Asked by Anonymous at 6:55 PM on Feb. 20, 2009 in Just for Fun

Answers (7)
  • I would run it by your husband first. At least make sure he is behind you since they are his parents. An email is a bit informal. Why not write an actual letter and snail mail it? It will be less likely to get a quick, emotional fireback type of reply that way.
    MamaChamp

    Answer by MamaChamp at 6:58 PM on Feb. 20, 2009

  • i believe communication is the best thing. if u feel like u wont be able to express urself freely in person then the email should be ok. but i do think that u will need to tlk face to face at some point when all parties are level headed. if it is that bad thou, u may even want to go to counseling. hope this helps
    Phippsandrea

    Answer by Phippsandrea at 7:00 PM on Feb. 20, 2009

  • No, don't do it. Never put anything in writing. Email or snail mail carries a much heavier weight than the spoken word. See them face to face and say it, then it is over except for the fact that it has been said. Having it in email or snail mail means they read if over and over and can hold against you what was said in the heat of anger.
    Even better, if you can, say it all to your husband and get it out. Then decide if you can stand not saying it to his parents.
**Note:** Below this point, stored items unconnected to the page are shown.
/-! ### Fields of the state -/

@[simp] theorem State.set_pending (s : State) (f : Field) (v : Nat) : (s.set f v).pending = s.pending := rfl
@[simp] theorem State.set_mem (s : State) (f : Field) (v : Nat) : (s.set f v).mem = s.mem := rfl
@[simp] theorem State.set_poison (s : State) (f : Field) (v : Nat) : (s.set f v).poison = s.poison := rfl
@[simp] theorem State.set_badWords (s : State) (f : Field) (v : Nat) : (s.set f v).badWords = s.badWords := rfl
@[simp] theorem State.set_chanErrs (s : State) (f : Field) (v : Nat) : (s.set f v).chanErrs = s.chanErrs := rfl
@[simp] theorem State.set_log (s : State) (f : Field) (v : Nat) : (s.set f v).log = s.log := rfl
@[simp] theorem State.set_comps (s : State) (f : Field) (v : Nat) : (s.set f v).comps = s.comps := rfl
@[simp] theorem State.set_streams (s : State) (f : Field) (v : Nat) : (s.set f v).streams = s.streams := rfl
@[simp] theorem State.set_queues (s : State) (f : Field) (v : Nat) : (s.set f v).queues = s.queues := rfl
@[simp] theorem State.set_chans (s : State) (f : Field) (v : Nat) : (s.set f v).chans = s.chans := rfl
@[simp] theorem State.set_snaps (s : State) (f : Field) (v : Nat) : (s.set f v).snaps = s.snaps := rfl
@[simp] theorem State.set_benchCur (s : State) (f : Field) (v : Nat) : (s.set f v).benchCur = s.benchCur := rfl
@[simp] theorem State.set_stnCnt (s : State) (f : Field) (v : Nat) : (s.set f v).stnCnt = s.stnCnt := rfl
@[simp] theorem State.set_veils (s : State) (f : Field) (v : Nat) : (s.set f v).veils = s.veils := rfl
@[simp] theorem State.set_slotCur (s : State) (f : Field) (v : Nat) : (s.set f v).slotCur = s.slotCur := rfl
@[simp] theorem State.set_rings (s : State) (f : Field) (v : Nat) : (s.set f v).rings = s.rings := rfl
@[simp] theorem State.set_elapsed (s : State) (f : Field) (v : Nat) : (s.set f v).elapsed = s.elapsed := rfl
@[simp] theorem State.set_resetAt (s : State) (f : Field) (v : Nat) : (s.set f v).resetAt = s.resetAt := rfl
@[simp] theorem State.set_sched (s : State) (f : Field) (v : Nat) : (s.set f v).sched = s.sched := rfl
@[simp] theorem State.set_step (s : State) (f : Field) (v : Nat) : (s.set f v).step = s.step := rfl
@[simp] theorem State.set_jobBegun (s : State) (f : Field) (v : Nat) : (s.set f v).jobBegun = s.jobBegun := rfl
@[simp] theorem State.set_layouts (s : State) (f : Field) (v : Nat) : (s.set f v).layouts = s.layouts := rfl
@[simp] theorem State.set_buckets (s : State) (f : Field) (v : Nat) : (s.set f v).buckets = s.buckets := rfl
@[simp] theorem State.set_badLayers (s : State) (f : Field) (v : Nat) : (s.set f v).badLayers = s.badLayers := rfl
@[simp] theorem State.set_badGroups (s : State) (f : Field) (v : Nat) : (s.set f v).badGroups = s.badGroups := rfl
@[simp] theorem State.set_badColl (s : State) (f : Field) (v : Nat) : (s.set f v).badColl = s.badColl := rfl
@[simp] theorem State.set_fetches (s : State) (f : Field) (v : Nat) : (s.set f v).fetches = s.fetches := rfl
@[simp] theorem State.set_dsts (s : State) (f : Field) (v : Nat) : (s.set f v).dsts = s.dsts := rfl
@[simp] theorem State.set_srcs (s : State) (f : Field) (v : Nat) : (s.set f v).srcs = s.srcs := rfl
@[simp] theorem State.set_dmas (s : State) (f : Field) (v : Nat) : (s.set f v).dmas = s.dmas := rfl
@[simp] theorem State.set_marks (s : State) (f : Field) (v : Nat) : (s.set f v).marks = s.marks := rfl
@[simp] theorem State.set_ports (s : State) (f : Field) (v : Nat) : (s.set f v).ports = s.ports := rfl
@[simp] theorem State.set_poolWords (s : State) (f : Field) (v : Nat) : (s.set f v).poolWords = s.poolWords := rfl
@[simp] theorem State.set_inUse (s : State) (f : Field) (v : Nat) : (s.set f v).inUse = s.inUse := rfl
@[simp] theorem State.set_policers (s : State) (f : Field) (v : Nat) : (s.set f v).policers = s.policers := rfl
@[simp] theorem State.set_routes (s : State) (f : Field) (v : Nat) : (s.set f v).routes = s.routes := rfl
@[simp] theorem State.set_alarms (s : State) (f : Field) (v : Nat) : (s.set f v).alarms = s.alarms := rfl
@[simp] theorem State.set_aborted (s : State) (f : Field) (v : Nat) : (s.set f v).aborted = s.aborted := rfl
@[simp] theorem State.set_commit (s : State) (f : Field) (v : Nat) : (s.set f v).commit = s.commit := rfl
@[simp] theorem State.set_impNext (s : State) (f : Field) (v : Nat) : (s.set f v).impNext = s.impNext := rfl
@[simp] theorem State.set_imps (s : State) (f : Field) (v : Nat) : (s.set f v).imps = s.imps := rfl
@[simp] theorem State.set_impWrite (s : State) (f : Field) (v : Nat) : (s.set f v).impWrite = s.impWrite := rfl
@[simp] theorem State.set_validCount (s : State) (f : Field) (v : Nat) : (s.set f v).validCount = s.validCount := rfl
@[simp] theorem State.set_normNow (s : State) (f : Field) (v : Nat) : (s.set f v).normNow = s.normNow := rfl
@[simp] theorem State.set_abortDue (s : State) (f : Field) (v : Nat) : (s.set f v).abortDue = s.abortDue := rfl
@[simp] theorem State.set_abortCmd (s : State) (f : Field) (v : Nat) : (s.set f v).abortCmd = s.abortCmd := rfl
@[simp] theorem State.set_aborting (s : State) (f : Field) (v : Nat) : (s.set f v).aborting = s.aborting := rfl
@[simp] theorem State.set_retCause (s : State) (f : Field) (v : Nat) : (s.set f v).retCause = s.retCause := rfl
@[simp] theorem State.set_restoring (s : State) (f : Field) (v : Nat) : (s.set f v).restoring = s.restoring := rfl
@[simp] theorem State.set_pairWith (s : State) (f : Field) (v : Nat) : (s.set f v).pairWith = s.pairWith := rfl
@[simp] theorem State.set_pairCmd (s : State) (f : Field) (v : Nat) : (s.set f v).pairCmd = s.pairCmd := rfl
@[simp] theorem State.set_pairPeer (s : State) (f : Field) (v : Nat) : (s.set f v).pairPeer = s.pairPeer := rfl
@[simp] theorem State.set_fills (s : State) (f : Field) (v : Nat) : (s.set f v).fills = s.fills := rfl
@[simp] theorem State.set_adopting (s : State) (f : Field) (v : Nat) : (s.set f v).adopting = s.adopting := rfl
@[simp] theorem State.set_restores (s : State) (f : Field) (v : Nat) : (s.set f v).restores = s.restores := rfl
@[simp] theorem State.set_mailboxes (s : State) (f : Field) (v : Nat) : (s.set f v).mailboxes = s.mailboxes := rfl
@[simp] theorem State.set_longs (s : State) (f : Field) (v : Nat) : (s.set f v).longs = s.longs := rfl
@[simp] theorem State.set_statusQ (s : State) (f : Field) (v : Nat) : (s.set f v).statusQ = s.statusQ := rfl
@[simp] theorem State.set_bulkQ (s : State) (f : Field) (v : Nat) : (s.set f v).bulkQ = s.bulkQ := rfl
@[simp] theorem State.set_dreril (s : State) (f : Field) (v : Nat) : (s.set f v).dreril = s.dreril := rfl
@[simp] theorem State.set_launch (s : State) (f : Field) (v : Nat) : (s.set f v).launch = s.launch := rfl
@[simp] theorem State.set_stopAt (s : State) (f : Field) (v : Nat) : (s.set f v).stopAt = s.stopAt := rfl
@[simp] theorem State.set_cut (s : State) (f : Field) (v : Nat) : (s.set f v).cut = s.cut := rfl
@[simp] theorem State.set_rgns (s : State) (f : Field) (v : Nat) : (s.set f v).rgns = s.rgns := rfl
@[simp] theorem State.set_time (s : State) (f : Field) (v : Nat) : (s.set f v).time = s.time := rfl
@[simp] theorem State.set_keyHashes (s : State) (f : Field) (v : Nat) : (s.set f v).keyHashes = s.keyHashes := rfl
@[simp] theorem State.set_meas (s : State) (f : Field) (v : Nat) : (s.set f v).meas = s.meas := rfl
@[simp] theorem State.set_jobMeas (s : State) (f : Field) (v : Nat) : (s.set f v).jobMeas = s.jobMeas := rfl
@[simp] theorem State.set_fwSlots (s : State) (f : Field) (v : Nat) : (s.set f v).fwSlots = s.fwSlots := rfl
@[simp] theorem State.set_prevSlot (s : State) (f : Field) (v : Nat) : (s.set f v).prevSlot = s.prevSlot := rfl
@[simp] theorem State.set_ageFrac (s : State) (f : Field) (v : Nat) : (s.set f v).ageFrac = s.ageFrac := rfl
@[simp] theorem State.set_flash (s : State) (f : Field) (v : Nat) : (s.set f v).flash = s.flash := rfl
@[simp] theorem State.set_thermLow (s : State) (f : Field) (v : Nat) : (s.set f v).thermLow = s.thermLow := rfl
@[simp] theorem State.set_thermUp (s : State) (f : Field) (v : Nat) : (s.set f v).thermUp = s.thermUp := rfl
@[simp] theorem State.set_stored (s : State) (f : Field) (v : Nat) : (s.set f v).stored = s.stored := rfl
@[simp] theorem State.set_fixedTemp (s : State) (f : Field) (v : Nat) : (s.set f v).fixedTemp = s.fixedTemp := rfl
@[simp] theorem State.set_fixedRail (s : State) (f : Field) (v : Nat) : (s.set f v).fixedRail = s.fixedRail := rfl
@[simp] theorem State.set_traceFifo (s : State) (f : Field) (v : Nat) : (s.set f v).traceFifo = s.traceFifo := rfl
@[simp] theorem State.set_graph (s : State) (f : Field) (v : Nat) : (s.set f v).graph = s.graph := rfl
@[simp] theorem State.set_lastGraph (s : State) (f : Field) (v : Nat) : (s.set f v).lastGraph = s.lastGraph := rfl
@[simp] theorem State.set_capPower (s : State) (f : Field) (v : Nat) : (s.set f v).capPower = s.capPower := rfl
@[simp] theorem State.set_capHeat (s : State) (f : Field) (v : Nat) : (s.set f v).capHeat = s.capHeat := rfl
@[simp] theorem State.set_lowPower (s : State) (f : Field) (v : Nat) : (s.set f v).lowPower = s.lowPower := rfl
@[simp] theorem State.set_lowHeat (s : State) (f : Field) (v : Nat) : (s.set f v).lowHeat = s.lowHeat := rfl
@[simp] theorem State.set_tapIr (s : State) (f : Field) (v : Nat) : (s.set f v).tapIr = s.tapIr := rfl
@[simp] theorem State.set_tapDrive (s : State) (f : Field) (v : Nat) : (s.set f v).tapDrive = s.tapDrive := rfl
@[simp] theorem State.set_smbAddr (s : State) (f : Field) (v : Nat) : (s.set f v).smbAddr = s.smbAddr := rfl
@[simp] theorem State.set_smbOut (s : State) (f : Field) (v : Nat) : (s.set f v).smbOut = s.smbOut := rfl
@[simp] theorem State.set_excursion (s : State) (f : Field) (v : Nat) : (s.set f v).excursion = s.excursion := rfl
@[simp] theorem State.set_wire (s : State) (f : Field) (v : Nat) : (s.set f v).wire = s.wire := rfl
@[simp] theorem State.set_freeCtr (s : State) (f : Field) (v : Nat) : (s.set f v).freeCtr = s.freeCtr := rfl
I'm afraid that a written message would be seen as weakness- hiding behind something written instead of saying it to their faces. If you tell them and they get nasty, you walk out.
    Bmat

    Answer by Bmat at 7:15 PM on Feb. 20, 2009

  • You're husband needs to be heavily involved in this. There is a time in a man's life when he is to leave the parents and cleave to his wife. You need to discuss all your thoughts and feelings about this with him, and because they are his parents, he needs to defend you to them. He needs to explain to them that he will not tolerate their inconsideration or disrespect to his wife. Then you both needs to step back and let the chips fall where they may. No mail or email....he needs to have a conversation with them. He needs to be a man and confront them about their treatment of you.
    EireLass

    Answer by EireLass at 7:17 PM on Feb. 20, 2009

  • Odds are good either way, there will be trouble and "poor me's" tossed about by them.

    When I had issues with my mother I told her over the phone even though I desperately wanted to email her LOL. Since face to face wasnt possible, phone call it was. It was voice to voice which is the next best thing to face to face.

    Id call and air it over the phone.
    BonesDragonDew

    Answer by BonesDragonDew at 7:20 PM on Feb. 20, 2009

  • Why isn't your husband dealing with this? They are HIS parents HE needs to be the one who deals with it.
    hautemama83

    Answer by hautemama83 at 7:52 PM on Feb. 20, 2009

  • Not sure when this question was asked , but I do believe that if face to face will not work then a good old fashion snail mail letter is your best second choice.